_DIRECTIONS FOR THIS TASK:_
Look through the lines below and extract any with the word "joined".

Saved data entries
[Start of Attachment]

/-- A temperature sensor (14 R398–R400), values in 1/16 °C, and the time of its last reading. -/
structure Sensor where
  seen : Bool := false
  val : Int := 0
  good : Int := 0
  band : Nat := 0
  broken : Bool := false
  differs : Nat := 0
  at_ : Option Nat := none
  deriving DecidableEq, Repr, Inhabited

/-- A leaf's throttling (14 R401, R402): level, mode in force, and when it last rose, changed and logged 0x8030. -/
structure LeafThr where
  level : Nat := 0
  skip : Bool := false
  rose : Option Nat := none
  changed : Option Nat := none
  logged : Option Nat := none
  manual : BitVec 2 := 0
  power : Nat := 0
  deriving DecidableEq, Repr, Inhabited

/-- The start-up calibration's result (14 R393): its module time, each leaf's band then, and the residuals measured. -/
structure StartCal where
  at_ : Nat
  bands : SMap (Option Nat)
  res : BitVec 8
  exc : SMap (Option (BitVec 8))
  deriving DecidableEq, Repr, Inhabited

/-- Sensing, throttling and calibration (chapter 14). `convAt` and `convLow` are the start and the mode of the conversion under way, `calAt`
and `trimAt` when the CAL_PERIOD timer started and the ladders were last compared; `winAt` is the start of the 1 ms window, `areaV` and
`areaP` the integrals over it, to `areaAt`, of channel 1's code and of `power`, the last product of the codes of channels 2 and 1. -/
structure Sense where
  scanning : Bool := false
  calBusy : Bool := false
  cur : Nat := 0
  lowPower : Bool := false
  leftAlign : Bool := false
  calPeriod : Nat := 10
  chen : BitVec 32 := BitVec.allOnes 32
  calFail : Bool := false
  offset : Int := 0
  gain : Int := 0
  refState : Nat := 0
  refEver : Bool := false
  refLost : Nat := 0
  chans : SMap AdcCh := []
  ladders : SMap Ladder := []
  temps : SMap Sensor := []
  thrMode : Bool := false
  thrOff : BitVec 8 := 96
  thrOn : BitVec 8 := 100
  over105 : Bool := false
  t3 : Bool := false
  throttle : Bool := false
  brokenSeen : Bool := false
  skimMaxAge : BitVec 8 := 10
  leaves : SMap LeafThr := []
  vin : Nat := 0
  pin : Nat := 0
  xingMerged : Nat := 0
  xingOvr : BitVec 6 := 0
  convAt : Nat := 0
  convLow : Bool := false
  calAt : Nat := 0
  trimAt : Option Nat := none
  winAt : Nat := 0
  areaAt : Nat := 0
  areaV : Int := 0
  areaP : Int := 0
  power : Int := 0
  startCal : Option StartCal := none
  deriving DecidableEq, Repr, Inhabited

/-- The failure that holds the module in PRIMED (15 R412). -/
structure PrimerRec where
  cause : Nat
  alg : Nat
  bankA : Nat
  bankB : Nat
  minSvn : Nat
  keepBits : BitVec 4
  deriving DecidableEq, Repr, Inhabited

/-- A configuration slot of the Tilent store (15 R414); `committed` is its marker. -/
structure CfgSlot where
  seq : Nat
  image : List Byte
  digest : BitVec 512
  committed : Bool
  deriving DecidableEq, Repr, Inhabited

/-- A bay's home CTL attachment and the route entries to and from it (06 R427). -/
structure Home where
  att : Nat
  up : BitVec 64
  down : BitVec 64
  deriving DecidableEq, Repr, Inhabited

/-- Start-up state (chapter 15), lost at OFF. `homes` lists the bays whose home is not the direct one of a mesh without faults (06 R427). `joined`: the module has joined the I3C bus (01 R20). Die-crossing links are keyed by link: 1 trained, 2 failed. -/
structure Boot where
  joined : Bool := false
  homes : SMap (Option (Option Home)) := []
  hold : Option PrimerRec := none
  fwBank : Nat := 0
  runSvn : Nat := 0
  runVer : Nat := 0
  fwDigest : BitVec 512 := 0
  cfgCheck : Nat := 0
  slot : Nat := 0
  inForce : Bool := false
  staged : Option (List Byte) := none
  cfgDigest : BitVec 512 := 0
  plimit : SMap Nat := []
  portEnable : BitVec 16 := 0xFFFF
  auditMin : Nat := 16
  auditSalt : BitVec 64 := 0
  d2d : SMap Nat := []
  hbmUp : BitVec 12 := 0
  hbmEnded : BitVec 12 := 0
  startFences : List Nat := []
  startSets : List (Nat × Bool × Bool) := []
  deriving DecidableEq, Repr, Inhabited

[End of Attachment]

_WRITTEN RESPONSE:_
/-- Start-up state (chapter 15), lost at OFF. `homes` lists the bays whose home is not the direct one of a mesh without faults (06 R427). `joined`: the module has joined the I3C bus (01 R20). Die-crossing links are keyed by link: 1 trained, 2 failed. -/
  joined : Bool := false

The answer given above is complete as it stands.